All lines from the one containing "State, s.takeAck tag" down to the one containing "unfold State.withinFrame? at h", both ends included, are to be given again exactly; omit the rest of the listing below.

*** Opening of Given records ***

/-- The rebuild install touches these blocks alone (R91, R92). -/
theorem State.installRebuild_frame (s : State) :
    ∃ t : State, s.installRebuild =
      { s with
        bodyTop := t.bodyTop, slotsUsed := t.slotsUsed, index := t.index, journal := t.journal,
        counts := t.counts, table := t.table, overlays := t.overlays, replay := t.replay,
        requester := t.requester, working := t.working, session := t.session } := by
  refine ⟨s.installRebuild, ?_⟩
  unfold State.installRebuild State.postRebuild State.post
  simp only
  split
  · rfl
  · split <;> rfl

theorem State.takeStartMark_frame (s : State) :
    ∃ t : State, s.takeStartMark =
      { s with link := t.link } := by
  refine ⟨s.takeStartMark, ?_⟩
  unfold State.takeStartMark
  split <;> rfl

theorem State.takeReq_frame (s : State) (tag kind : Byte) (args : Bytes) :
    ∃ t : State, s.takeReq tag kind args =
      { s with handler := t.handler, link := t.link } := by
  refine ⟨s.takeReq tag kind args, ?_⟩
  unfold State.takeReq State.setPending
  simp only
  split
  · rfl
  · split <;> rfl

theorem State.takeAck_frame (s : State) (tag : Byte) :
    ∃ t : State, s.takeAck tag =
      { s with session := t.session, link := t.link } := by
  refine ⟨s.takeAck tag, ?_⟩
  unfold State.takeAck
  simp only
  split
  · rfl
  · split <;> rfl

theorem State.takeReset_frame (s : State) :
    ∃ t : State, s.takeReset =
      { s with
        overlays := t.overlays, burnQueue := t.burnQueue, active := t.active, requester := t.requester,
        staging := t.staging, session := t.session, handler := t.handler, link := t.link } := by
  refine ⟨s.takeReset, ?_⟩
  unfold State.takeReset State.softReset State.setPending
  obtain ⟨_, h⟩ := State.endSession_frame s .port2
  rw [h]; clear h
  rfl

theorem State.takeFrame_frame (s : State) (type : FrameType) (tag code : Byte) (payload : Bytes) :
    ∃ t : State, s.takeFrame type tag code payload =
      { s with
        overlays := t.overlays, burnQueue := t.burnQueue, active := t.active, requester := t.requester,
        staging := t.staging, session := t.session, handler := t.handler, link := t.link } := by
  refine ⟨s.takeFrame type tag code payload, ?_⟩
  unfold State.takeFrame
  split
  · obtain ⟨_, h⟩ := State.takeReq_frame s tag code payload
    rw [h]
  · obtain ⟨_, h⟩ := State.takeAck_frame s tag
    rw [h]
  · obtain ⟨_, h⟩ := State.takeReset_frame s
    rw [h]
  · rfl

theorem State.withinFrame?_frame (s u : State) (h : s.withinFrame? = some u) :
    ∃ t : State, u = { s with link := t.link } := by
  unfold State.withinFrame? at h
  split at h <;> simp only [Option.some.injEq, reduceCtorEq] at h
  · exact ⟨s, h.symm⟩
  all_goals
    obtain ⟨t, e⟩ := State.takeStartMark_frame s
    exact ⟨t, h.symm.trans e⟩

/-- A frame received touches the link, port 2's handler and the blocks of a session end alone (R169, R171, R175,
R176). -/
theorem State.receiveWhole_frame (s : State) (type : FrameType) (tag code : Byte) (payload : Bytes) :
    ∃ t : State, s.receiveWhole type tag code payload =
      { s with
        overlays := t.overlays, burnQueue := t.burnQueue, active := t.active, requester := t.requester,
        staging := t.staging, session := t.session, handler := t.handler, link := t.link } := by
  refine ⟨s.receiveWhole type tag code payload, ?_⟩
  unfold State.receiveWhole State.endFrame
  split
  · rfl
  · obtain ⟨_, e⟩ := State.withinFrame?_frame s _ ‹_›
    subst e
    simp only
    split
    · obtain ⟨_, h⟩ := State.takeFrame_frame (State.bufferBytes _ (frameBytes type tag code payload)) type tag code payload
      rw [h]; clear h
      rfl
    · rfl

*** Close of Given records ***

▸ **Task output**:
    ∃ t : State, s.takeAck tag =
      { s with session := t.session, link := t.link } := by
  refine ⟨s.takeAck tag, ?_⟩
  unfold State.takeAck
  simp only
  split
  · rfl
  · split <;> rfl

theorem State.takeReset_frame (s : State) :
    ∃ t : State, s.takeReset =
      { s with
        overlays := t.overlays, burnQueue := t.burnQueue, active := t.active, requester := t.requester,
        staging := t.staging, session := t.session, handler := t.handler, link := t.link } := by
  refine ⟨s.takeReset, ?_⟩
  unfold State.takeReset State.softReset State.setPending
  obtain ⟨_, h⟩ := State.endSession_frame s .port2
  rw [h]; clear h
  rfl

theorem State.takeFrame_frame (s : State) (type : FrameType) (tag code : Byte) (payload : Bytes) :
    ∃ t : State, s.takeFrame type tag code payload =
      { s with
        overlays := t.overlays, burnQueue := t.burnQueue, active := t.active, requester := t.requester,
        staging := t.staging, session := t.session, handler := t.handler, link := t.link } := by
  refine ⟨s.takeFrame type tag code payload, ?_⟩
  unfold State.takeFrame
  split
  · obtain ⟨_, h⟩ := State.takeReq_frame s tag code payload
    rw [h]
  · obtain ⟨_, h⟩ := State.takeAck_frame s tag
    rw [h]
  · obtain ⟨_, h⟩ := State.takeReset_frame s
    rw [h]
  · rfl

theorem State.withinFrame?_frame (s u : State) (h : s.withinFrame? = some u) :
    ∃ t : State, u = { s with link := t.link } := by
  unfold State.withinFrame? at h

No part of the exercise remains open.